→ **Problem statement**
In the entries below, the lines from the one with "namespace Sys2Proof.Machine" through the one with "16th primes. -/" are to be copied exactly; both ends count.

Exercise data Block Start

-- ==== Sys2Proof/Tests/Slice0.lean ====
section
/-! SUPPORT. Tests against the spec's own words and vectors, and one witness for the hypotheses of every statement that has some. -/

open Sys2Proof Sys2Proof.Machine

namespace Sys2Proof.Tests

/-! ### Helpers: small states -/

/-- The next state of an outcome. -/
def nextOf : Out → Option State
  | .next t => some t
  | _ => none

/-- MAX_LEN = 2, the reference ROM (95_test_vectors.md P4). -/
def small : Config := ⟨2, referenceRom⟩

/-- A block in LOAD after `BEGIN; CHAR 'A'`, MAX_LEN = 2. -/
def loadA : State :=
  { State.resetWith small with state := .load, len := 1, acc := 34#7, buf := [(0, 33#7)] }

/-- A block in LOAD whose BUF is full, after `BEGIN; CHAR 'a'; CHAR 'b'`, MAX_LEN = 2. -/
def fullAB : State :=
  { State.resetWith small with state := .load, len := 2, acc := 95#7, buf := [(0, 65#7), (1, 66#7)] }

/-- A block in EMIT after `BEGIN; CHAR 'A'; END` (V-P2). -/
def emitA : State :=
  { loadA with state := .emit, ckIdx := 34#7 }

/-- The same before the last segment (V-P2 row 24). -/
def emitLast : State :=
  { emitA with symPtr := 3, segPtr := 6#3 }

/-- A block in DONE after the output of "A". -/
def doneA : State :=
  { loadA with state := .done, ckIdx := 34#7 }

/-- A block in ERROR, PROTOCOL with 'x' (V-E2 row 13). -/
def errorX : State :=
  { State.resetWith small with state := .error, errCode := .protocol, errChar := 0x78#8 }

/-- An edge at which a command is presented. -/
def cmdEdge (w : CmdWord) : Pins := ⟨false, true, w, false⟩

/-- An edge at which the sink accepts. -/
def segEdge : Pins := ⟨false, false, 0#10, true⟩

/-- An edge at which reset is asserted together with everything else. -/
def rstEdge : Pins := ⟨true, true, 0x141#10, true⟩

theorem small_ok : small.wellFormed = true := withReferenceRom_wellFormed (by decide)

/-! ### Well-formedness: an ill-formed configuration for each check (V-W3) -/

theorem test_wf_maxLen_zero : configOk ⟨0, referenceRom⟩ = false := by decide

theorem test_wf_short_rom : romShapeOk (referenceRom.take 106) = false := by decide +kernel

/-- V-W3 (a), WF1: the widths of 0x0000 sum to 6. -/
theorem test_wf1_sum : symbolOk 0x0000#15 = false := by decide

/-- V-W2, WF1: bits [13:12] of 0x1551 are not 0. -/
theorem test_wf1_bits : symbolOk 0x1551#15 = false := by decide

/-- WF1: a seven-segment word is no symbol of addresses 0..105. -/
theorem test_wf1_n7 : symbolOk 0x5029#15 = false := by decide

/-- V-W3 (b), WF2: 0x1029 has n7 = 0. -/
theorem test_wf2_n7 : stopOk 0x1029#15 = false := by decide

/-- V-W3 (c), WF2: the widths of 0x6029 sum to 14 and the seventh is 3. -/
theorem test_wf2_sum : stopOk 0x6029#15 = false := by decide

/-- V-W3 (d), WF4: two equal width sequences. -/
theorem test_wf4_equal : allDistinct (romWidths 0x0551#15 :: [romWidths 0x0515#15, romWidths 0x0551#15]) = false := by
  decide

/-- V-W3 (e), WF5: address 107 may hold anything. -/
theorem test_wf5_free : (⟨255, referenceRom ++ [0x7FFF#15]⟩ : Config).wellFormed = true := by decide +kernel

/-- R102: 256 is refused by the assembler. -/
theorem test_literal_too_large : stmtWords (.charStmt 256) = .error .literalTooLarge := by decide

/-! ### Decoding: words written out from 30_encoding.md R90, R91 -/

theorem test_decode_begin : decode 0b0011111111#10 = .beginCmd 0xFF#8 := by decide

theorem test_decode_char : decode 0b0101000001#10 = .charCmd 65#8 := by decide

theorem test_decode_end : decode 0b1001010101#10 = .endCmd 0x55#8 := by decide

theorem test_decode_rsvd : decode 0b1110101011#10 = .rsvdCmd 0xAB#8 := by decide

theorem test_decode_eleven_bits : decodeNat 1024 = .error .wordTooWide := by decide

/-- V-W2: STOP has seven segments, 0x1551 ignores f_6. -/
theorem test_rom_stop : romWidths 0x5029#15 = [2, 3, 3, 1, 1, 1, 2] := by decide

theorem test_rom_f6_ignored : romWidths 0x1551#15 = [2, 1, 2, 2, 2, 2] := by decide

/-- R97: START B and STOP as the rule writes them. -/
theorem test_rom_pack : romWordOf [2, 1, 1, 2, 1, 4] = 0x0C41#15 ∧ romWordOf [2, 3, 3, 1, 1, 1, 2] = 0x5029#15 := by
  decide
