-- ==== Sys2Proof/Decode.lean ====
section
/-! DEFINITION. The command that a word spells by the table's bits. No row of spec/opcode_table.json gives bits, so no word
spells a command; the bytes of a KCI entry are checked in Machine/Kci.lean. -/

namespace Sys2Proof

/-- The command spelled by `nbits` bits of `w`: none, since the table gives no row any bits. -/
def decodeTableWord (nbits w : Nat) : Option Instr :=
  match nbits, w with
  | _, _ => none

end Sys2Proof
end

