-- ==== Sys2Proof/Machine/Hash.lean ====
section
/-! DEFINITION. SHA-384, ECDSA P-384 verification and the Philox-4x32-10 generator, which R114, R276, R278 and R398 name.
Their definitions are those of FIPS 180-4, FIPS 186-4 and the Philox authors (PRESUMED, assumption log 7). -/

namespace Sys2Proof.Machine

/-! ### SHA-384 -/

/-- The round constants: cube roots of the first 80 primes. -/
def shaK : List Nat :=
  [0x428A2F98D728AE22, 0x7137449123EF65CD, 0xB5C0FBCFEC4D3B2F, 0xE9B5DBA58189DBBC,
   0x3956C25BF348B538, 0x59F111F1B605D019, 0x923F82A4AF194F9B, 0xAB1C5ED5DA6D8118,
   0xD807AA98A3030242, 0x12835B0145706FBE, 0x243185BE4EE4B28C, 0x550C7DC3D5FFB4E2,
   0x72BE5D74F27B896F, 0x80DEB1FE3B1696B1, 0x9BDC06A725C71235, 0xC19BF174CF692694,
   0xE49B69C19EF14AD2, 0xEFBE4786384F25E3, 0x0FC19DC68B8CD5B5, 0x240CA1CC77AC9C65,
   0x2DE92C6F592B0275, 0x4A7484AA6EA6E483, 0x5CB0A9DCBD41FBD4, 0x76F988DA831153B5,
   0x983E5152EE66DFAB, 0xA831C66D2DB43210, 0xB00327C898FB213F, 0xBF597FC7BEEF0EE4,
   0xC6E00BF33DA88FC2, 0xD5A79147930AA725, 0x06CA6351E003826F, 0x142929670A0E6E70,
   0x27B70A8546D22FFC, 0x2E1B21385C26C926, 0x4D2C6DFC5AC42AED, 0x53380D139D95B3DF,
   0x650A73548BAF63DE, 0x766A0ABB3C77B2A8, 0x81C2C92E47EDAEE6, 0x92722C851482353B] ++
  [0xA2BFE8A14CF10364, 0xA81A664BBC423001, 0xC24B8B70D0F89791, 0xC76C51A30654BE30,
   0xD192E819D6EF5218, 0xD69906245565A910, 0xF40E35855771202A, 0x106AA07032BBD1B8,
   0x19A4C116B8D2D0C8, 0x1E376C085141AB53, 0x2748774CDF8EEB99, 0x34B0BCB5E19B48A8,
   0x391C0CB3C5C95A63, 0x4ED8AA4AE3418ACB, 0x5B9CCA4F7763E373, 0x682E6FF3D6B2B8A3,
   0x748F82EE5DEFB2FC, 0x78A5636F43172F60, 0x84C87814A1F0AB72, 0x8CC702081A6439EC,
   0x90BEFFFA23631E28, 0xA4506CEBDE82BDE9, 0xBEF9A3F7B2C67915, 0xC67178F2E372532B,
   0xCA273ECEEA26619C, 0xD186B8C721C0C207, 0xEADA7DD6CDE0EB1E, 0xF57D4F7FEE6ED178,
   0x06F067AA72176FBA, 0x0A637DC5A2C898A6, 0x113F9804BEF90DAE, 0x1B710B35131C471B,
   0x28DB77F523047D84, 0x32CAAB7B40C72493, 0x3C9EBE0A15C9BEBC, 0x431D67C49C100D4C,
   0x4CC5D4BECB3E42B6, 0x597F299CFC657E2A, 0x5FCB6FAB3AD6FAEC, 0x6C44198C4A475817]

/-- The initial hash value: square roots of the 9th to 16th primes. -/
def shaH : List Nat :=
  [0xCBBB9D5DC1059ED8, 0x629A292A367CD507, 0x9159015A3070DD17, 0x152FECD8F70E5939,
   0x67332667FFC00B31, 0x8EB44A8768581511, 0xDB0C2E0D64F98FA7, 0x47B5481DBEFA4FA4]

/-- Rotate a 64-bit word right. -/
def rotr64 (x n : Nat) : Nat := x / 2 ^ n + x * 2 ^ (64 - n) % 2 ^ 64

/-- Extend the 16 message words, newest first. -/
def shaExtend : Nat → List Nat → List Nat
  | 0, w => w
  | n + 1, w =>
    let a := w.getD 14 0
    let b := w.getD 1 0
    let s0 := rotr64 a 1 ^^^ rotr64 a 8 ^^^ (a / 2 ^ 7)
    let s1 := rotr64 b 19 ^^^ rotr64 b 61 ^^^ (b / 2 ^ 6)
    shaExtend n ((w.getD 15 0 + s0 + w.getD 6 0 + s1) % 2 ^ 64 :: w)

/-- One round on the eight working words. -/
def shaRound (v : List Nat) (kw : Nat × Nat) : List Nat :=
  match v with
  | [a, b, c, d, e, f, g, h] =>
    let s1 := rotr64 e 14 ^^^ rotr64 e 18 ^^^ rotr64 e 41
    let ch := (e &&& f) ^^^ ((2 ^ 64 - 1 - e) &&& g)
    let t1 := h + s1 + ch + kw.1 + kw.2
    let s0 := rotr64 a 28 ^^^ rotr64 a 34 ^^^ rotr64 a 39
    let mj := (a &&& b) ^^^ (a &&& c) ^^^ (b &&& c)
    [(t1 + s0 + mj) % 2 ^ 64, a, b, c, (d + t1) % 2 ^ 64, e, f, g]
  | _ => v

/-- One 128-byte block. -/
def shaBlock (h : List Nat) (block : List Byte) : List Nat :=
  let w16 := (List.range 16).map (fun i => beNat (slice block (8 * i) 8))
  let w := (shaExtend 64 w16.reverse).reverse
  let v := (shaK.zip w).foldl shaRound h
  (h.zip v).map (fun p => (p.1 + p.2) % 2 ^ 64)

/-- The padded message. -/
def shaPad (bs : List Byte) : List Byte :=
  bs ++ [(0x80 : Byte)] ++ zeros ((239 - bs.length % 128) % 128) ++ be 16 (8 * bs.length)

/-- The SHA-384 of a message: 48 bytes. -/
def sha384 (bs : List Byte) : List Byte :=
  let p := shaPad bs
  let h := (List.range (p.length / 128)).foldl (fun h i => shaBlock h (slice p (128 * i) 128)) shaH
  (h.take 6).flatMap (be 8)

/-! ### ECDSA P-384 -/

/-- The field prime of P-384. -/
def p384 : Nat := 2 ^ 384 - 2 ^ 128 - 2 ^ 96 + 2 ^ 32 - 1

/-- The order of the group of P-384. -/
def n384 : Nat :=
  0xFFFFFFFFFFFFFFFFFFFFFFFFFFFFFFFFFFFFFFFFFFFFFFFFC7634D81F4372DDF581A0DB248B0A77AECEC196ACCC52973

/-- The coefficient b of P-384. -/
def b384 : Nat :=
  0xB3312FA7E23EE7E4988E056BE3F82D19181D9C6EFE8141120314088F5013875AC656398D8A2ED19D2A85C8EDD3EC2AEF

/-- The base point of P-384. -/
def g384 : Nat × Nat :=
  (0xAA87CA22BE8B05378EB1C71EF320AD746E1D3B628BA79B9859F741E082542A385502F25DBF55296C3A545E3872760AB7,
   0x3617DE4A96262C6F5D9E98BF9292DC29F8F41DBD289A147CE9DA3113B5F0B8C00A60B1CE1D7E819D7A431D7C90EA0E5F)

/-- `a ^ e mod m` for an exponent of at most `fuel` bits. -/
def powMod : Nat → Nat → Nat → Nat → Nat
  | 0, _, _, m => 1 % m
  | fuel + 1, a, e, m =>
    if e = 0 then 1 % m
    else
      let r := powMod fuel (a * a % m) (e / 2) m
      if e % 2 = 1 then a * r % m else r

/-- The inverse modulo a prime. -/
def invMod (a p : Nat) : Nat := powMod 384 (a % p) (p - 2) p

/-- A point of P-384; `none` is the point at infinity. -/
def ecAdd (x y : Option (Nat × Nat)) : Option (Nat × Nat) :=
  match x, y with
  | none, q => q
  | q, none => q
  | some (x1, y1), some (x2, y2) =>
    if x1 = x2 ∧ (y1 + y2) % p384 = 0 then none
    else
      let l := if x1 = x2 then (3 * x1 * x1 + (p384 - 3)) * invMod (2 * y1) p384 % p384
        else (y2 + p384 - y1) * invMod (x2 + p384 - x1) p384 % p384
      let x3 := (l * l + 2 * p384 - x1 - x2) % p384
      some (x3, (l * (x1 + p384 - x3) + p384 - y1) % p384)

/-- A multiple of a point, for a factor of at most `fuel` bits. -/
def ecMul : Nat → Nat → Option (Nat × Nat) → Option (Nat × Nat)
  | 0, _, _ => none
  | fuel + 1, k, q =>
    let r := ecMul fuel (k / 2) (ecAdd q q)
    if k % 2 = 1 then ecAdd q r else r

/-- A pair of coordinates is a point of the curve (R463). -/
def onCurve (x y : Nat) : Bool :=
  decide (x < p384) && decide (y < p384) && (y * y % p384 == (x * x * x + (p384 - 3) * x + b384) % p384)

/-- A 96-byte public key is a point of the curve. -/
def keyOnCurve (key : List Byte) : Bool :=
  key.length == 96 && onCurve (beNat (key.take 48)) (beNat (key.drop 48))

/-- Does a 96-byte signature r, s of a hash verify under a 96-byte key? -/
def ecdsaVerify (key sig hash : List Byte) : Bool :=
  let r := beNat (sig.take 48)
  let s := beNat (slice sig 48 48)
  let z := beNat hash
  let q := (beNat (key.take 48), beNat (key.drop 48))
  if keyOnCurve key && decide (0 < r) && decide (r < n384) && decide (0 < s) && decide (s < n384) then
    let w := invMod s n384
    match ecAdd (ecMul 384 (z * w % n384) (some g384)) (ecMul 384 (r * w % n384) (some q)) with
    | none => false
    | some (x, _) => x % n384 == r
  else false

/-! ### Philox-4×32 with 10 rounds (R114) -/

/-- One round: four counter words, two key words. -/
def philoxRound (c : Nat × Nat × Nat × Nat) (k : Nat × Nat) : Nat × Nat × Nat × Nat :=
  let (c0, c1, c2, c3) := c
  let a := 0xD2511F53 * c0
  let b := 0xCD9E8D57 * c2
  (b / 2 ^ 32 ^^^ c1 ^^^ k.1, b % 2 ^ 32, a / 2 ^ 32 ^^^ c3 ^^^ k.2, a % 2 ^ 32)

/-- Rounds with the key advanced between them. -/
def philoxRounds : Nat → Nat × Nat × Nat × Nat → Nat × Nat → Nat × Nat × Nat × Nat
  | 0, c, _ => c
  | n + 1, c, k =>
    philoxRounds n (philoxRound c k) ((k.1 + 0x9E3779B9) % 2 ^ 32, (k.2 + 0xBB67AE85) % 2 ^ 32)

/-- Word 0 of the output for a 64-bit key and four counter words. -/
def philox (seed c0 c1 c2 c3 : Nat) : Nat :=
  (philoxRounds 10 (c0, c1, c2, c3) (seed % 2 ^ 32, seed / 2 ^ 32 % 2 ^ 32)).1

end Sys2Proof.Machine
end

Exercise data Block End

→ **Your response**
namespace Sys2Proof.Machine

/-! ### SHA-384 -/

/-- The round constants: cube roots of the first 80 primes. -/
def shaK : List Nat :=
  [0x428A2F98D728AE22, 0x7137449123EF65CD, 0xB5C0FBCFEC4D3B2F, 0xE9B5DBA58189DBBC,
   0x3956C25BF348B538, 0x59F111F1B605D019, 0x923F82A4AF194F9B, 0xAB1C5ED5DA6D8118,
   0xD807AA98A3030242, 0x12835B0145706FBE, 0x243185BE4EE4B28C, 0x550C7DC3D5FFB4E2,
   0x72BE5D74F27B896F, 0x80DEB1FE3B1696B1, 0x9BDC06A725C71235, 0xC19BF174CF692694,
   0xE49B69C19EF14AD2, 0xEFBE4786384F25E3, 0x0FC19DC68B8CD5B5, 0x240CA1CC77AC9C65,
   0x2DE92C6F592B0275, 0x4A7484AA6EA6E483, 0x5CB0A9DCBD41FBD4, 0x76F988DA831153B5,
   0x983E5152EE66DFAB, 0xA831C66D2DB43210, 0xB00327C898FB213F, 0xBF597FC7BEEF0EE4,
   0xC6E00BF33DA88FC2, 0xD5A79147930AA725, 0x06CA6351E003826F, 0x142929670A0E6E70,
   0x27B70A8546D22FFC, 0x2E1B21385C26C926, 0x4D2C6DFC5AC42AED, 0x53380D139D95B3DF,
   0x650A73548BAF63DE, 0x766A0ABB3C77B2A8, 0x81C2C92E47EDAEE6, 0x92722C851482353B] ++
  [0xA2BFE8A14CF10364, 0xA81A664BBC423001, 0xC24B8B70D0F89791, 0xC76C51A30654BE30,
   0xD192E819D6EF5218, 0xD69906245565A910, 0xF40E35855771202A, 0x106AA07032BBD1B8,
   0x19A4C116B8D2D0C8, 0x1E376C085141AB53, 0x2748774CDF8EEB99, 0x34B0BCB5E19B48A8,
   0x391C0CB3C5C95A63, 0x4ED8AA4AE3418ACB, 0x5B9CCA4F7763E373, 0x682E6FF3D6B2B8A3,
   0x748F82EE5DEFB2FC, 0x78A5636F43172F60, 0x84C87814A1F0AB72, 0x8CC702081A6439EC,
   0x90BEFFFA23631E28, 0xA4506CEBDE82BDE9, 0xBEF9A3F7B2C67915, 0xC67178F2E372532B,
   0xCA273ECEEA26619C, 0xD186B8C721C0C207, 0xEADA7DD6CDE0EB1E, 0xF57D4F7FEE6ED178,
   0x06F067AA72176FBA, 0x0A637DC5A2C898A6, 0x113F9804BEF90DAE, 0x1B710B35131C471B,
   0x28DB77F523047D84, 0x32CAAB7B40C72493, 0x3C9EBE0A15C9BEBC, 0x431D67C49C100D4C,
   0x4CC5D4BECB3E42B6, 0x597F299CFC657E2A, 0x5FCB6FAB3AD6FAEC, 0x6C44198C4A475817]

/-- The initial hash value: square roots of the 9th to 16th primes. -/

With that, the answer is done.